Semiconductors remain at the center of a broader contest for technological and strategic advantage. Policymakers worry that China’s grip on legacy chips used in vehicles, military systems and industrial equipment could be leveraged in future crises. But an abrupt tariff shock risked disrupting supply chains just as companies are investing billions in new U.S. fabrication plants under the CHIPS and Science Act. The delay suggests the administration is trying to balance national‑security concerns with the risk of renewed inflation and manufacturing slowdowns at home.
Financial markets have responded to the combination of stronger growth and reduced near‑term trade tension with a late‑year rally. On December 24, the S&P 500 closed at a new all‑time high of 6,932.05, according to data compiled by S&P Dow Jones Indices and summarized by market analysts.
Major U.S. benchmarks have been climbing for days. On Christmas Eve, both the S&P 500 and the Dow Jones Industrial Average finished at record highs, with the S&P up about 0.3% and the Dow gaining roughly 0.6% on the day. The nascent “Santa rally” has been fueled by optimism that interest‑rate cuts will continue in 2026 and that an artificial‑intelligence investment boom can sustain corporate earnings growth.
The S&P 500’s surge caps a remarkable multiyear run. After first crossing 5,000 in February 2024 and 6,000 in November 2024, the index has now added nearly another 1,000 points in just over a year — a pace that historically has not been sustainable for long periods.
The rally in stocks has occurred alongside unusually low volatility. The Cboe Volatility Index, or VIX, recently dipped below 14, its lowest level since late 2024, according to market data tracked by options exchanges and financial news outlets. That suggests investors are pricing in a relatively smooth path for earnings and monetary policy — even as political risk and geopolitical tensions remain elevated.

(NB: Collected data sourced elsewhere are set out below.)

-- ==== Sys2Proof/Certificates/Slice0/Obligations.lean ====
section
/-! DEFINITION. The statements about the block, one definition each. A statement about a whole instruction follows it from
the cycle that fetches it (`exec`) to the cycle that retires it; a statement about a cycle holds for `step` and for
`exec` of any instruction unless it says which. -/

open Sys2Proof Sys2Proof.Machine

/-! ### Encoding -/

/-- Decoding the encoding of a well-formed instruction gives it back, as a record (R105, R110) and through the packed
100-bit word (R102). -/
def Obligations.DecodeEncodeRoundTrip : Prop :=
  ∀ i : Instr, WellFormed i = true →
    decode (encode i) = .ok i ∧ Raw.unpack (encodeWord i) = encode i ∧ decode (Raw.unpack (encodeWord i)) = .ok i

/-- R117: re-encoding a decoded record recovers the raw instruction; only LUI has an unused position, which is
recovered as 0. -/
def Obligations.ReencodeRecoversRawFields : Prop :=
  ∀ (r : Raw) (d : Decoded), decodeRecord r = .ok d →
    ((Token.ofCode r.tok = .lui → r.f2 = 0) → d.encode = r) ∧
    (Token.ofCode r.tok = .lui → d.encode = { r with f2 := 0 })

/-- R105 and R106: where each field of the decoded record comes from, and that an unpopulated one is 0. -/
def Obligations.DecodeFollowsFieldContract : Prop :=
  ∀ (r : Raw) (d : Decoded), decodeRecord r = .ok d →
    match Token.ofCode r.tok with
    | .add => d.op = .add ∧ d.rd.setWidth 32 = r.f0 ∧ d.rs1.setWidth 32 = r.f1 ∧ d.rs2.setWidth 32 = r.f2 ∧ d.imm = 0
    | .addi => d.op = .addi ∧ d.rd.setWidth 32 = r.f0 ∧ d.rs1.setWidth 32 = r.f1 ∧ d.rs2 = 0 ∧ d.imm = r.f2
    | .lw => d.op = .lw ∧ d.rd.setWidth 32 = r.f0 ∧ d.imm = r.f1 ∧ d.rs1.setWidth 32 = r.f2 ∧ d.rs2 = 0
    | .sw => d.op = .sw ∧ d.rs2.setWidth 32 = r.f0 ∧ d.imm = r.f1 ∧ d.rs1.setWidth 32 = r.f2 ∧ d.rd = 0
    | .beq => d.op = .beq ∧ d.rs1.setWidth 32 = r.f0 ∧ d.rs2.setWidth 32 = r.f1 ∧ d.imm = r.f2 ∧ d.rd = 0
    | .blt => d.op = .blt ∧ d.rs1.setWidth 32 = r.f0 ∧ d.rs2.setWidth 32 = r.f1 ∧ d.imm = r.f2 ∧ d.rd = 0
    | .lui => d.op = .lui ∧ d.rd.setWidth 32 = r.f0 ∧ d.imm = r.f1 ∧ d.rs1 = 0 ∧ d.rs2 = 0
    | .nop => False
    | .unknown => False

/-- R110, R112, R285: the decoder rejects the sentinel, an unknown token, and the first register-role field in field
order that is outside 0 to 31, and nothing else. -/
def Obligations.DecodeRejectsExactlyTheIllegal : Prop :=
  ∀ r : Raw,
    let regs : List Field := match Token.ofCode r.tok with
      | .add => [r.f0, r.f1, r.f2]
      | .addi => [r.f0, r.f1]
      | .lw => [r.f0, r.f2]
      | .sw => [r.f0, r.f2]
      | .beq => [r.f0, r.f1]
      | .blt => [r.f0, r.f1]
      | .lui => [r.f0]
      | .nop => []
      | .unknown => []
    (decodeRecord r = .error .sentinel ↔ r.tok = 7) ∧
    (∀ c, decodeRecord r = .error (.unknownMnemonic c) ↔ 8 ≤ r.tok.toNat ∧ c = r.tok) ∧
    (∀ f, decodeRecord r = .error (.registerOutOfRange f) ↔
      ∃ before after, regs = before ++ f :: after ∧ (f.toInt < 0 ∨ 31 < f.toInt) ∧
        ∀ g ∈ before, 0 ≤ g.toInt ∧ g.toInt ≤ 31) ∧
    ((∃ d, decodeRecord r = .ok d) ↔ r.tok.toNat < 7 ∧ ∀ g ∈ regs, 0 ≤ g.toInt ∧ g.toInt ≤ 31)

/-- The packed words of 95_test_vectors.md section 1.2 decode to the lines they stand for. -/
def Obligations.SpecPackedWordsDecode : Prop :=
  decodeTableWord 104 0x0000000030000000100000002 = some (.add 3 1 2) ∧
  decodeTableWord 104 0x10000000200000001FFFFFFF6 = some (.addi 2 1 (-10)) ∧
  decodeTableWord 104 0x2000000030000000800000002 = some (.lw 3 8 2) ∧
  decodeTableWord 104 0x300000001FFFFFFFC00000002 = some (.sw 1 (-4) 2) ∧
  decodeTableWord 104 0x40000000100000002FFFFFFF8 = some (.beq 1 2 (-8)) ∧
  decodeTableWord 104 0x5000000020000000100000008 = some (.blt 2 1 8) ∧
  decodeTableWord 104 0x6000000010008000000000000 = some (.lui 1 524288 0)

/-! ### A step and its instruction -/

/-- A step is `exec` of the instruction the program source answers, read at the pc, or at the target of the branch that
this cycle's Memory sub-step takes (R11, R140); `step` adds nothing around `exec` (that `exec` is a cycle with the instruction
on the program port is the model's reading, log entry 1). -/
def Obligations.StepRunsTheDecodedInstruction : Prop :=
  ∀ s : State,
    fetchRaw s = s.progAt (fetchAddr s) ∧
    (takesBranch s = false → fetchAddr s = s.pc) ∧
    (takesBranch s = true → targetOk (branchTarget s.em.pc s.em.dec.imm) = true →
      fetchAddr s = u32 (branchTarget s.em.pc s.em.dec.imm)) ∧
    ∀ i : Instr, decode (fetchRaw s) = .ok i → step s = exec i s

/-- A word put where the next step fetches is the instruction the next step runs (the model's `withFetchWord` and table
words, log entries 4 and 6). -/
def Obligations.FetchWordIsRunNext : Prop :=
  ∀ (s : State) (nbits w : Nat) (i : Instr), decodeTableWord nbits w = some i →
    fetchRaw (s.withFetchWord nbits w) = encode i ∧
    step (s.withFetchWord nbits w) = exec i (s.withFetchWord nbits w)

/-- In a drained block, `exec` of a well-formed instruction is its fetch: FD takes it with its address, the pc steps to
the next line, and besides the cycle count, `still_active` and the two slots of the empty DE (R146) nothing changes (R153,
R35; what `exec` is, log entry 1; the fields of empty latches, log entry 12). -/
def Obligations.ExecFetchesIntoFD : Prop :=
  ∀ (i : Instr) (s : State), Drained s → WellFormed i = true →
    exec i s = .next { s with
      fd := { s.fd with valid := true, raw := encode i, pc := s.pc }
      pc := s.pc + 4
      de := { s.de with fwdA := FwdSlot.none, fwdB := FwdSlot.none }
      cycle := s.cycle + 1
      stillActive := true }

/-- R12: no cycle changes the program source, and past its last line it answers the sentinel. -/
def Obligations.ProgramSourceIsReadOnly : Prop :=
  (∀ s t : State, CycleTo s t → t.prog = s.prog) ∧
  (∀ (s : State) (a : Word), s.prog.length ≤ a.toNat / 4 → Token.ofCode (s.progAt a).tok = .nop)

/-- R35, R153: in a cycle that raises nothing, the pc is first redirected by a taken branch, then steps by 4 unless the
cycle stalls or the sentinel is fetched. -/
def Obligations.PcChangesInThreeWays : Prop :=
  ∀ s t : State, s.fault = false → step s = .next t → t.fault = false →
    let base := if takesBranch s = true then u32 (branchTarget s.em.pc s.em.dec.imm) else s.pc
    (stalls s = true → t.pc = base) ∧
    (Token.ofCode (fetchRaw s).tok = .nop → t.pc = base) ∧
    (stalls s = false → Token.ofCode (fetchRaw s).tok ≠ .nop →
      t.pc = base + 4 ∧ t.fd.valid = true ∧ t.fd.raw = fetchRaw s ∧ t.fd.pc = base)

/-! ### The sub-steps of a cycle -/

/-- R32, R143: at most one register changes in a cycle, the destination of the instruction in MW; `x0` is written like any
other, and a cycle that faults or finds the block halted changes none. -/
def Obligations.WritebackWritesOneRegister : Prop :=
  (∀ s t : State, QuietCycle s t →
    (s.mw.valid = true → (s.mw.dec.op = .add ∨ s.mw.dec.op = .addi ∨ s.mw.dec.op = .lui) →
      t.regs = s.regs.set s.mw.dec.rd.toNat s.mw.alu s.mw.dec.rd.isLt) ∧
    (s.mw.valid = true → s.mw.dec.op = .lw →
      t.regs = s.regs.set s.mw.dec.rd.toNat s.mw.mdata s.mw.dec.rd.isLt) ∧
    (s.mw.valid = true → (s.mw.dec.op = .sw ∨ s.mw.dec.op = .beq ∨ s.mw.dec.op = .blt) → t.regs = s.regs) ∧
    (s.mw.valid = false → t.regs = s.regs)) ∧
  (∀ s t : State, CycleTo s t → t.fault = true → t.regs = s.regs)

/-- R71, R74, R245: the data memory changes only where the SW in EM stores, at word `EM.alu / 4`; the word stored is
`x[rs2]` as this cycle's WB left it. Every other word, and every byte of it in either byte order, reads as before; the
canonical form is kept (the word list and its byte view are the model's, log entries 3 and 13). -/
def Obligations.MemoryChangesOnlyByTheStore : Prop :=
  ∀ s t : State, Memory.wf s.mem = true → QuietCycle s t →
    (s.em.valid = true → s.em.dec.op = .sw →
      s.em.alu.toNat < 64 ∧
      (∀ k, Memory.read t.mem k =
        if k = s.em.alu.toNat / 4 then t.readReg s.em.dec.rs2 else Memory.read s.mem k) ∧
      (∀ (o : Config.ByteOrder) (a : Nat), a / 4 ≠ s.em.alu.toNat / 4 →
        Memory.byteAt o t.mem a = Memory.byteAt o s.mem a)) ∧
    ((s.em.valid = false ∨ s.em.dec.op ≠ .sw) → t.mem = s.mem) ∧
    Memory.wf t.mem = true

One key reason markets have stayed buoyant is that corporate profits have outpaced the broader economy. While real GDP is now growing near 4%, the profit rebound has been even stronger, helped by cost cuts, automation and a surge in productivity linked to AI‑related investments. The BEA’s preliminary figures show corporate profits jumping by more than $160 billion in Q3 alone, giving companies room to boost buybacks and dividends even as wage growth cools.
Still, the Morning Squawk snapshot underscores that this is hardly a risk‑free environment. Economists warn that growth is likely to slow in the fourth quarter to around 2% as the effects of the shutdown, earlier tariff shocks and tighter credit conditions filter through to businesses and consumers, according to projections cited in recent coverage of the delayed GDP report.
Internationally, several major economies are already losing momentum. The OECD reports that overall GDP growth across its members slowed to 1.5% year‑on‑year in Q3, with Germany and Italy registering zero quarterly growth and Japan slipping into contraction. A weaker global backdrop could weigh on U.S. exports just as domestic demand cools.
For investors following CNBC’s Morning Squawk and similar pre‑market briefings, the next few months will be about separating signal from noise. Key questions include whether the Fed will be able to continue cutting rates without reigniting inflation, how quickly new U.S. chip plants can come online as tariff policy evolves, and whether the recent profit boom can withstand a slower global economy.
For now, the data tell a story of an economy that is growing solidly on paper, a stock market hitting fresh records and a public still unsure how long the good news can last. That tension — between strong aggregates and fragile sentiment — is likely to define the outlook as 2026 trading begins.